Hi,
I'm trying to use resteasy client (via @RegisterRestClient in Quarkus) to interface a
docker (or podman) REST service. It works as a charm for normal REST calls. But there is a
call that streams container logs in a specially encoded application/octet-stream. This
call has two modes of operation. Either it eventually ends (parameter follow=false) or it
may be infinite (parameter follow=true). I modelled the client interface as following:
@Path("/v1.41/libpod")
@ApplicationScoped
@RegisterRestClient(configKey = "btrdkr.podman-service")

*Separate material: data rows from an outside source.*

-- ==== Sys2Proof/Machine/Copy.lean ====
section
/-! DEFINITION. Copies and look-ups (spec/17): ACPY, BCPY, GATH, SCAT, and XRED (spec/29 R355): their issue, their
acceptance by the engine, the pieces the engine moves, those of KVLD (spec/21 R273) too, and what may not be mixed (R241). -/

namespace Sys2Proof.Machine
open Sys2Proof.Forms

/-! ### Issue -/

/-- The workgroup of a compute sheaf. -/
def Home.wgId : Home → Nat
  | .wg w => w
  | .block _ => 0

/-- An engine operation as its instruction starts it. -/
def Iss.newEng (i : Iss) (s : State) (kind : EngKind) : Eng :=
  { kind := kind, sheaf := i.k, wg := i.sh.home.wgId, ctx := i.sh.ctx, core := i.sh.core, part := i.sh.part, pc := i.sh.pc
    accepted := false, blk := [], reg := i.f.a.toNat, lvl := i.sh.tlvl, acpys := [], hint := 0, words := [], base := 0
    pitch := 0, sp := false, hurdle := 0, pieces := [], rows := [], tiled := false, applied := [], dropped := false
    fault := none, clk := s.clkOf i.sh }

/-- Put an operation among the engines'. -/
def State.addEng (s : State) (g : Eng) : State :=
  let (n, s) := s.newId
  { s with engs := s.engs ++ [(n, g)] }

/-- R229: BCPY, GATH, SCAT, KVLD and XRED queue a request and count on EN. -/
def Iss.request (i : Iss) (s : State) (kind : EngKind) : Eff :=
  if 63 ≤ i.sh.en ∨ s.acquiring i.k then .stall s
  else
    let blk := (List.range 8).map fun j => i.sh.readS (i.f.a.toNat + j)
    let s := s.addEng { i.newEng s kind with blk := blk }
    .done (s.onSheaf i.k fun t => t.incr .en)

/-- R230: an address in each page of the bytes a thread reads. -/
def copyPages (src v : Nat) : List Nat :=
  let last := src + v - 1
  if v = 0 then [] else if last / 65536 = src / 65536 then [src] else [src, last / 65536 * 65536]

/-- R230: the checks of one thread: the copy, or a trap's cause, DET, ACC and TA.  Where both of its addresses fail one check, d
is the one named, and of a source that spans two pages the first address in the page that fails (log 119). -/
def State.checkCopy (s : State) (sh : Sheaf) (hint : Nat) (d : Word) (src : DWord) (v : Nat) :
    Except (Cause × Nat × Nat × DWord) (Copied × List (DWord × Xl)) :=
  if d.toNat % 16 ≠ 0 then .error (.align, 0, accStore, d.zeroExtend 64)
  else if v ≠ 0 ∧ src.toNat % 4 ≠ 0 then .error (.align, 0, accLoad, src)
  else if d.getLsbD 31 ∨ s.spsz sh.home < d.toNat + 32 then .error (.xlate, 2, accStore, d.zeroExtend 64)
  else
    let xs := (copyPages src.toNat v).map fun va => (BitVec.ofNat 64 va, s.xlate false sh.core sh.ctx va .load)
    match xs.findSome? fun x => match x.2 with | .fail c e => some (x.1, c, e) | .ok .. => none with
    | some (va, c, e) => .error (c, e, accLoad, va)
    | none =>
      match xs.findSome? fun x => match x.2 with | .ok leaf _ _ _ => (permFail leaf .load).map fun e => (x.1, e) | _ => none with
      | some (va, e) => .error (.prot, e, accLoad, va)
      | none =>
        let at_ (x : DWord × Xl) : Loc :=
          match x.2 with | .ok leaf _ b _ => s.place leaf b x.1.toNat | .fail .. => { tier := 0, peer := 0, addr := 0 }
        let hintAt (x : DWord × Xl) : Nat := match x.2 with | .ok leaf _ _ _ => pteHint leaf | .fail .. => 0
        let l0 := (xs.head?.map at_).getD { tier := 0, peer := 0, addr := 0 }
        .ok ({ dst := d.toNat, va := src.toNat, n := v, first := l0, last := (xs.getLast?.map at_).getD l0, hint := hint
               lh := (xs.head?.map hintAt).getD 0, lastLh := (xs.getLast?.map hintAt).getD 0 }, xs)

/-- R230: all operands read and checked at issue; the tag's counter rises once. -/
def acpyBody (i : Iss) (s : State) : Eff :=
  let tag := (i.f.imm &&& 3#16).toNat
  let p : Path := if tag = 0 then .ac0 else if tag = 1 then .ac1 else .ac2
  if 63 ≤ i.sh.counter p ∨ s.acquiring i.k then .stall s
  else
    let hint := (i.f.imm.extractLsb' 2 2).toNat
    let src (t : Nat) : DWord := i.addr (i.f.imm.getLsbD 4) (i.f.imm.getLsbD 5) 0 t
    let valid (t : Nat) : Nat := min (i.sh.read32 i.f i.f.d t).toNat 32
    let l := i.threads.map fun t => (t, s.checkCopy i.sh hint (i.sh.read32 i.f i.f.a t) (src t) (valid t))
    i.walking s .load (i.threads.flatMap fun t => copyPages (src t).toNat (valid t)) <|
    match l.findSome? fun e => match e.2 with | .error x => some x | .ok _ => none with
    | some (c, e, acc, ta) =>
      let same (r : Except (Cause × Nat × Nat × DWord) (Copied × List (DWord × Xl))) : Bool :=
        match r with | .error x => x.1 = c | .ok _ => false
      let t : Trap := { cause := c, det := e, acc := acc, ta := ta, mask := maskOf fun t => l.any fun x => x.1 = t && same x.2 }
      .trap (i.walkReport s t) t
    | none =>
      let ps := l.filterMap fun e => match e.2 with | .ok x => some x | .error _ => none
      let s := ps.foldl (fun s p =>
        p.2.foldl (fun s x => s.cacheLeaf false i.sh.core i.sh.ctx x.1.toNat .load x.2) s) s
      let s := ps.foldl (fun s p =>
        if p.1.n = 0 then s else (s.requestAts p.1.first).requestAts p.1.last) s
      let s := s.addEng { i.newEng s (.acpy tag) with accepted := true, acpys := ps.map fun p => p.1 }
      .done (s.onSheaf i.k fun t => t.incr p)

def execAcpy (f : Fields) (s : State) := issue rowAcpy f acpyBody s

/-- R234. -/
def bcpyBody (i : Iss) (s : State) : Eff :=
  i.request s (.bcpy (i.f.imm &&& 0xFF#16).toNat (i.f.imm.getLsbD 8))

def execBcpy (f : Fields) (s : State) := issue rowBcpy f bcpyBody s

/-- R238. -/
def gathBody (i : Iss) (s : State) : Eff := i.request s (.gath (i.f.imm.getLsbD 0))

def execGath (f : Fields) (s : State) := issue rowGath f gathBody s

/-- R239. -/
def scatBody (i : Iss) (s : State) : Eff := i.request s .scat

def execScat (f : Fields) (s : State) := issue rowScat f scatBody s

/-- R355. -/
def xredBody (i : Iss) (s : State) : Eff := i.request s (.xred i.f.ty (i.f.imm.getLsbD 0))

def execXred (f : Fields) (s : State) := issue rowXred f xredBody s

/-! ### Copy templates (R232 to R234) -/

/-- A template. -/
structure Tmpl where
  base : Nat
  rank : Nat
  esz : Nat
  skw : Nat
  ext : List Nat
  pitch : List Nat
  box : List Nat
  fill : Word
  deriving DecidableEq, Repr

/-- Item `i` of a list. -/
def nth (l : List Nat) (i : Nat) : Nat := (l[i]?).getD 0

/-- R232: the fields of 16 words; box sizes B0 to B4. -/
def tmplOf (ws : List Word) : Tmpl :=
  { base := wd ws 0 + wd ws 1 % 2 ^ 17 * 2 ^ 32, rank := wd ws 1 / 2 ^ 28 % 8, esz := wd ws 1 / 2 ^ 25 % 8
    skw := wd ws 1 / 2 ^ 23 % 4
    ext := (List.range 5).map fun d => wd ws (2 + d)
    pitch := 1 :: (List.range 4).map fun d => wd ws (7 + d)
    box := [wd ws 11 % 1024 + 1, wd ws 11 / 2 ^ 10 % 256 + 1, wd ws 11 / 2 ^ 18 % 256 + 1, wd ws 12 % 256 + 1,
            wd ws 12 / 256 % 256 + 1]
    fill := (ws[13]?).getD 0 }

/-- Element bytes, bytes of a box row, elements of the box, the chunks of a skew group. -/
def Tmpl.e (t : Tmpl) : Nat := 2 ^ t.esz
def Tmpl.rowb (t : Tmpl) : Nat := nth t.box 0 * t.e
def Tmpl.elems (t : Tmpl) : Nat := t.box.foldl (· * ·) 1
def Tmpl.group (t : Tmpl) : Nat := 2 ^ (t.skw + 1)

/-- R233: whether an entry is well formed. -/
def tmplOk (ws : List Word) : Bool :=
  let t := tmplOf ws
  2 ^ 31 ≤ wd ws 1 && wd ws 1 / 2 ^ 17 % 64 = 0 && wd ws 11 < 2 ^ 26 && wd ws 12 < 2 ^ 16 && wd ws 14 = 0 && wd ws 15 = 0
    && 1 ≤ t.rank && t.rank ≤ 5 && t.esz ≤ 4
    && ((List.range 5).all fun d =>
      if d < t.rank then nth t.ext d ≠ 0
      else nth t.ext d = 0 && nth t.box d = 1 && (d = 0 || nth t.pitch d = 0))
    && t.base % t.e = 0 && t.rowb ≤ 4096 && (t.skw = 0 || t.rowb % (16 * t.group) = 0)

/-- Word `i` of an operation's request block, as a number and as s32. -/
def Eng.blkN (g : Eng) (i : Nat) : Nat := wd g.blk i
def Eng.blkI (g : Eng) (i : Nat) : Int := ((g.blk[i]?).getD 0).toInt

/-- R234: element `n` of the box: its offset from the box's start, and its global address when it is in bounds. -/
def Tmpl.element (t : Tmpl) (c : Nat → Int) (n : Nat) : Nat × Option Nat :=
  let b (d : Nat) : Nat := nth t.box d
  let i : List Nat := [n % b 0, n / b 0 % b 1, n / (b 0 * b 1) % b 2, n / (b 0 * b 1 * b 2) % b 3, n / (b 0 * b 1 * b 2 * b 3)]
  let x (d : Nat) : Int := c d + nth i d
  let inb := (List.range t.rank).all fun d => 0 ≤ x d && x d < nth t.ext d
  let gaddr := t.base + t.e * ((List.range t.rank).foldl (fun a d => a + (x d).toNat * nth t.pitch d) 0)
  let rho := n / b 0
  let byte := t.e * nth i 0
  let byte :=
    if t.skw = 0 then byte
    else
      let ch := byte / 16
      (ch - ch % t.group + (ch % t.group + rho) % t.group) * 16 + byte % 16
  (rho * t.rowb + byte, if inb then some gaddr else none)

/-! ### Sources (R241)

An engine reads each word of its source once: the pieces that share a word see it as it was then. -/

/-- R241: bytes of global memory out of words read once each, by `read` where the operation has not read them; `part`
keeps apart the words of its threads or rows. -/
def Eng.sourced (g : Eng) (s : State) (part va n : Nat) (data : List Byte)
    (read : State → Nat → List Byte → Met (Word × List Byte)) : Met (Eng × List Byte × List Byte) :=
  (Met.each s (g, [], data) (fun s (x : Eng × List Word × List Byte) a =>
    let key := part * 2 ^ 128 + a
    match x.1.buf.get? key with
    | some w => .ok s (x.1, x.2.1 ++ [w], x.2.2)
    | none => (read s a x.2.2).andThen fun s p =>
        .ok s ({ x.1 with buf := x.1.buf.put key p.1 }, x.2.1 ++ [p.1], p.2)) (wordsAt va n)).andThen fun s x =>
    .ok s (x.1, bytesFrom x.2.1 va n, x.2.2)

/-- Bytes at a virtual address. -/
def State.srcBytes (s : State) (g : Eng) (part va n : Nat) (data : List Byte) : Met (Eng × List Byte × List Byte) :=
  g.sourced s part va n data fun s a d => s.engWord g.agent a d

/-- Bytes of the workgroup's scratchpad. -/
def State.srcScratch (s : State) (g : Eng) (off n : Nat) : Eng × List Byte :=
  let x := (wordsAt off n).foldl (fun (x : Eng × List Word) a =>
    match x.1.buf.get? a with
    | some w => (x.1, x.2 ++ [w])
    | none => let w := s.spWord (.wg g.wg) a; ({ x.1 with buf := x.1.buf.put a w }, x.2 ++ [w])) (g, [])
  (x.1, bytesFrom x.2 off n)

/-- R230: where a byte of a thread's source lies, and the hint of its leaf. -/
def Copied.place (c : Copied) (va : Nat) : Loc × Nat :=
  if va / 65536 ≠ c.va / 65536 then ({ c.last with addr := c.last.addr / 65536 * 65536 + va % 65536 }, c.lastLh)
  else ({ c.first with addr := c.first.addr + (va - c.va) }, c.lh)

/-- The part of a piece of `n` bytes that is moved: all of it, or one byte ahead of the others (R241). -/
def extent (one : Option Nat) (n : Nat) : Nat × Nat := match one with | none => (0, n) | some j => (j, min 1 (n - j))

/-- Bytes of a piece from byte `lo` on, to scratchpad at `at_`; those written ahead stay as they are (R241). -/
def State.putPart (s : State) (g : Eng) (p at_ lo : Nat) (bs : List Byte) : State :=
  if g.early = [] then s.spWrite (.wg g.wg) (at_ + lo) bs
  else
    bs.zipIdx.foldl (fun s b =>
      if g.early.contains (p, lo + b.2) then s else s.spWrite (.wg g.wg) (at_ + lo + b.2) [b.1]) s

public interface LibpodClient {
@GET
@Path("/containers/{name}/logs")
@Produces(MediaType.APPLICATION_OCTET_STREAM)
Response getLogs(
@PathParam("name") String name,
@QueryParam("follow") boolean follow,
@QueryParam("since") Instant since,
@QueryParam("stderr") boolean stderr,
@QueryParam("stdout") boolean stdout,
@QueryParam("tail") int tail,
@QueryParam("timestamps") boolean timestamps
);
I use the returned Response object to obtain an InputStream from:
var in = response.readEntity(InputStream.class);
This works nicely for finite streams. But if I request an infinite stream (follow=true),
the returned InputStream, well, never ends. That was the intent, but the user watching
such stream eventually decides to terminate it. If I try to close such stream (or the
Response), the .close() call blocks forever as it probably tries to consume the stream to
the end to prepare HTTP connection to be reused for next request. But in such case (in
case of docker/podman service) such connection never going to be reused. So I found a hack
that actually works. In case I want to terminate the response on an infinite stream, I
cast the Response object to org.jboss.resteasy.specimpl.AbstractBuiltResponse and call
.releaseConnection(consumeInputStream: false) on it:
((AbstractBuiltResponse) response).releaseConnection(false);
This closes the client part of connection and docker/podman promptly closes its side too.
So my question is whether this is the only way to achieve such behavior in resteasy client
or is there another, more official way to do it?